Concerned about finding the proper addresses for service? The service address for the owner of the real property should be listed on the building permit and in the county tax rolls. Additionally, and in the event the owner and/or contractor are incorporated entities, the addresses of their respective registered agents for service can be found through the Corporations Division of the Department of the Secretary of State.
What Magic Language Should My Claim of Lien on Real Property Contain?
The claim of lien should include a certificate of service that states something like the following:
I hereby certify that I have served the parties listed in paragraph (2) above in accordance with the requirements of G.S. § 44A-11.
How Do I Effect Service of My Claim of Lien on Real Property?
At the same time the claim of lien is filed with the appropriate clerk(s) of superior court in all counties where the improvement is located, the lien claimant should also be sure the owner and (in the case of subcontractor liens) the prime contractor receive a service copy of the claim of lien. Service can be effectuated by personal delivery, the U.S. Postal Service or overnight delivery service, and will be considered complete upon delivery. While no receipt will be required, I’ll probably be advising my clients to serve by certified mail, return receipt requested, and to save their green cards — just to be safe, and to have evidence that service was, in fact, effectuated, should such evidence ever be needed to rebut a claim that service was never made.

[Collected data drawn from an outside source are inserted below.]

-- ==== Sys2Proof/Machine/Assembler.lean ====
section
/-! DEFINITION. The text form of a command stream (30_encoding.md R96, with the pseudo-instructions of
R97): one command a line, mnemonic, then operands separated by commas; `#` starts a comment. Text the
rule does not describe assembles to nothing (log 16). -/

namespace Sys2Proof.Machine

/-! ### Characters -/

/-- Blank characters within a line. -/
def isBlank (c : Char) : Bool := c == ' ' || c == '\t' || c == '\r'

/-- A piece of text without the blanks at its two ends. -/
def trimText (cs : List Char) : List Char :=
  ((cs.dropWhile isBlank).reverse.dropWhile isBlank).reverse

/-- The pieces of a text between occurrences of a separator; `acc` is the piece begun, reversed. -/
def splitText (sep : Char) : (acc : List Char) → List Char → List (List Char)
  | acc, [] => [acc.reverse]
  | acc, c :: cs => if c == sep then acc.reverse :: splitText sep [] cs else splitText sep (c :: acc) cs

/-- The value of a digit in a base up to 16. -/
def digitValue (base : Nat) (c : Char) : Option Nat :=
  let n := c.toNat
  let v := if 48 ≤ n ∧ n ≤ 57 then n - 48
    else if 97 ≤ n ∧ n ≤ 102 then n - 87
    else if 65 ≤ n ∧ n ≤ 70 then n - 55
    else 16
  if v < base then some v else none

/-- A run of digits with no other character, continuing the number `acc`. -/
def digitsFrom (base : Nat) : (acc : Nat) → List Char → Option Nat
  | acc, [] => some acc
  | acc, c :: cs => (digitValue base c).bind fun d => digitsFrom base (acc * base + d) cs

/-- A non-empty run of digits. -/
def digits (base : Nat) (cs : List Char) : Option Nat :=
  if cs.isEmpty then none else digitsFrom base 0 cs

/-! ### Operands (R96) -/

/-- An unsigned integer, decimal or `0x` hexadecimal, of any size. -/
def parseNat (cs : List Char) : Option Nat :=
  match cs with
  | '0' :: 'x' :: rest => digits 16 rest
  | _ => digits 10 cs

/-- An unsigned integer that must fit a field: below a bound (log 16). -/
def parseInteger (bound : Nat) (cs : List Char) : Option Nat := (parseNat cs).filter (· < bound)

/-- A boolean, `0` or `1`. -/
def parseFlag (cs : List Char) : Option Bool :=
  if cs == ['0'] then some false else if cs == ['1'] then some true else none

/-- A byte operand. -/
def parseByte (cs : List Char) : Option (BitVec 8) := (parseInteger 256 cs).map (BitVec.ofNat 8)

/-- `saw`, `square` or an integer. -/
def parseWaveform (cs : List Char) : Option (BitVec 32) :=
  if cs == "saw".toList then some 0#32
  else if cs == "square".toList then some 1#32
  else (parseInteger (2 ^ 32) cs).map (BitVec.ofNat 32)

/-- `fl` of `± mantissa * 10^(up - down)`. DESIGN CHOICE, where R96 and R11 are silent: a negative literal
that is zero or rounds to zero is `-0.0`, and one that rounds past the greatest finite value is the infinity
of its sign (log 16). -/
def decimalValue (negative : Bool) (mantissa up down : Nat) : F32 :=
  F32.fl negative (mantissa * 10 ^ (up - down)) (down - up)

/-- The exponent part of a decimal literal, after its `e`: the power to multiply and to divide by.
DESIGN CHOICE, where R96 shows `1e-5` alone: it may have a plus sign or none (log 16). -/
def parseExponent : List Char → Option (Nat × Nat)
  | '-' :: rest => (digits 10 rest).map fun n => (0, n)
  | '+' :: rest => (digits 10 rest).map fun n => (n, 0)
  | rest => (digits 10 rest).map fun n => (n, 0)

/-- A decimal literal without its sign: digits, perhaps a fraction, perhaps an exponent. -/
def parseUnsigned (negative : Bool) (cs : List Char) : Option F32 :=
  let body := cs.takeWhile (· != 'e')
  let exponent := match cs.dropWhile (· != 'e') with
    | [] => some (0, 0)
    | _ :: rest => parseExponent rest
  let whole := body.takeWhile (· != '.')
  let fraction := (body.dropWhile (· != '.')).drop 1
  let hasPoint := body.contains '.'
  if whole.isEmpty || (hasPoint && fraction.isEmpty) then none
  else
    (digits 10 (whole ++ fraction)).bind fun m =>
      exponent.map fun (up, down) => decimalValue negative m up (down + fraction.length)

/-- A float operand: a decimal literal, `bits:0x` and eight hexadecimal digits, `nan`, `inf`, `-inf`. -/
def parseFloat (cs : List Char) : Option F32 :=
  if cs == "nan".toList then some 0x7FC00000#32
  else if cs == "inf".toList then some 0x7F800000#32
  else if cs == "-inf".toList then some 0xFF800000#32
  else if cs.take 7 == "bits:0x".toList then
    (if cs.length = 15 then (digits 16 (cs.drop 7)).map (BitVec.ofNat 32) else none)
  else match cs with
    | '-' :: rest => parseUnsigned true rest
    | _ => parseUnsigned false cs

/-! ### Lines -/

/-- A command with no operand. -/
def noOperand (i : Instr) (ops : List (List Char)) : Option Instr :=
  match ops with
  | [] => some i
  | _ => none

/-- A command with one float operand. -/
def oneFloat (mk : F32 → Instr) (ops : List (List Char)) : Option Instr :=
  match ops with
  | [v] => (parseFloat v).map mk
  | _ => none

/-- `NOTE_ON midi, accent, slide`. -/
def noteOperands (ops : List (List Char)) : Option Instr :=
  match ops with
  | [m, a, s] => do
    let midi ← parseByte m
    let accent ← parseFlag a
    let slide ← parseFlag s
    return .noteOn midi accent slide
  | _ => none

/-- `SET_WAVEFORM w`. -/
def waveformOperand (ops : List (List Char)) : Option Instr :=
  match ops with
  | [w] => (parseWaveform w).map .setWaveform
  | _ => none

/-- `SET_SYNTH_STEP i, note, accent, slide, active`. -/
def synthStepOperands (ops : List (List Char)) : Option Instr :=
  match ops with
  | [i, n, a, s, v] => do
    let index ← parseByte i
    let note ← parseByte n
    let accent ← parseFlag a
    let slide ← parseFlag s
    let active ← parseFlag v
    return .setSynthStep index note accent slide active
  | _ => none

/-- `SET_DRUM_STEP i, kick, snare, closed_hh, open_hh`. -/
def drumStepOperands (ops : List (List Char)) : Option Instr :=
  match ops with
  | [i, k, n, c, o] => do
    let index ← parseByte i
    let kick ← parseFlag k
    let snare ← parseFlag n
    let closedHh ← parseFlag c
    let openHh ← parseFlag o
    return .setDrumStep index kick snare closedHh openHh
  | _ => none

/-- The mnemonics of R90, each with its operand reader (R96). -/
def mnemonicTable : List (String × (List (List Char) → Option Instr)) :=
  [ ("TICK", noOperand .tick), ("NOTE_ON", noteOperands), ("NOTE_OFF", noOperand .noteOff),
    ("START", noOperand .start), ("STOP", noOperand .stop), ("SET_WAVEFORM", waveformOperand),
    ("SET_CUTOFF", oneFloat .setCutoff), ("SET_RESONANCE", oneFloat .setResonance),
    ("SET_ENV_MOD", oneFloat .setEnvMod), ("SET_DECAY", oneFloat .setDecay),
    ("SET_ACCENT", oneFloat .setAccent), ("SET_SLIDE_TIME", oneFloat .setSlideTime),
    ("SET_DISTORTION", oneFloat .setDistortion), ("SET_TEMPO", oneFloat .setTempo),
    ("SET_SYNTH_VOLUME", oneFloat .setSynthVolume), ("SET_DRUM_VOLUME", oneFloat .setDrumVolume),
    ("SET_KICK_VOLUME", oneFloat .setKickVolume), ("SET_SNARE_VOLUME", oneFloat .setSnareVolume),
    ("SET_HIHAT_VOLUME", oneFloat .setHihatVolume), ("SET_SYNTH_STEP", synthStepOperands),
    ("SET_DRUM_STEP", drumStepOperands), ("GET_SYNTH_STEP", noOperand .getSynthStep),
    ("GET_DRUM_STEP", noOperand .getDrumStep), ("SYNTH_STEP_CHANGED", noOperand .synthStepChanged),
    ("DRUM_STEP_CHANGED", noOperand .drumStepChanged) ]

/-- The words of one command or pseudo-instruction (R96, R97). The `n` of `PROCESS` is any integer of 1
or more: "Buffer length is arbitrary (≥ 1)" (R97, 47_mixer.md R280), so no greatest `n` is set. The index
of `LOAD_SYNTH_PRESET` is a `u8` (R97). -/
def assembleCommand (presets : List Preset) (mnemonic : List Char) (ops : List (List Char)) :
    Option (List CmdWord) :=
  if mnemonic == "NOP".toList then (if ops.isEmpty then some [nopWord] else none)
  else if mnemonic == "PROCESS".toList then
    match ops with
    | [n] => ((parseNat n).filter (1 ≤ ·)).map fun n => (processBuffer n).map encode
    | _ => none
  else if mnemonic == "LOAD_SYNTH_PRESET".toList then
    match ops with
    | [i] => (parseInteger 256 i).map fun i => (loadSynthPreset presets i).map encode
    | _ => none
  else
    match mnemonicTable.find? fun row => row.1.toList == mnemonic with
    | some row => (row.2 ops).map fun i => [encode i]
    | none => none

/-- The words of one line (R96): comment off, blank line nothing. -/
def assembleLine (presets : List Preset) (line : List Char) : Option (List CmdWord) :=
  let text := trimText (line.takeWhile (· != '#'))
  let mnemonic := text.takeWhile (fun c => !isBlank c)
  let rest := trimText (text.dropWhile (fun c => !isBlank c))
  if text.isEmpty then some []
  else assembleCommand presets mnemonic
    (if rest.isEmpty then [] else (splitText ',' [] rest).map trimText)

/-- The words of all lines, in order; nothing if any line is not of the form. -/
def assembleLines (presets : List Preset) : List (List Char) → Option (List CmdWord)
  | [] => some []
  | line :: rest => do
    let ws ← assembleLine presets line
    let more ← assembleLines presets rest
    return ws ++ more

/-- The command stream a text stands for (R96). -/
def assemble (presets : List Preset) (text : String) : Option (List CmdWord) :=
  assembleLines presets (splitText '\n' [] text.toList)

end Sys2Proof.Machine
end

Do I Have to Serve My Claim of Lien on Real Property on the Same Day That I File It?
Not necessarily, but beware: both filing AND service will need to be effectuated within 120 days of the prime contractor’s last performance. My view is the best practice will be to get in the habit of sending a service copy up the contractual chain on the same day you file the original claim of lien with the appropriate clerk(s).
What Happens If I Fail To Serve My Claim of Lien?
Bad things, my friend, bad things. Failure to serve the claim of lien under the new regime will be fatal to enforcing your lien rights in court. Stated another way: you can kiss your lien rights goodbye if you don’t follow the new service requirements. Given that the old regime (i.e., no service required) will be in place for projects commencing before 1/1/2013 and the new regime (i.e., service required) will be in place for projects commencing on or after 1/1/2013, contacting an experienced construction law practitioner prior to asserting your lien rights may be your best move.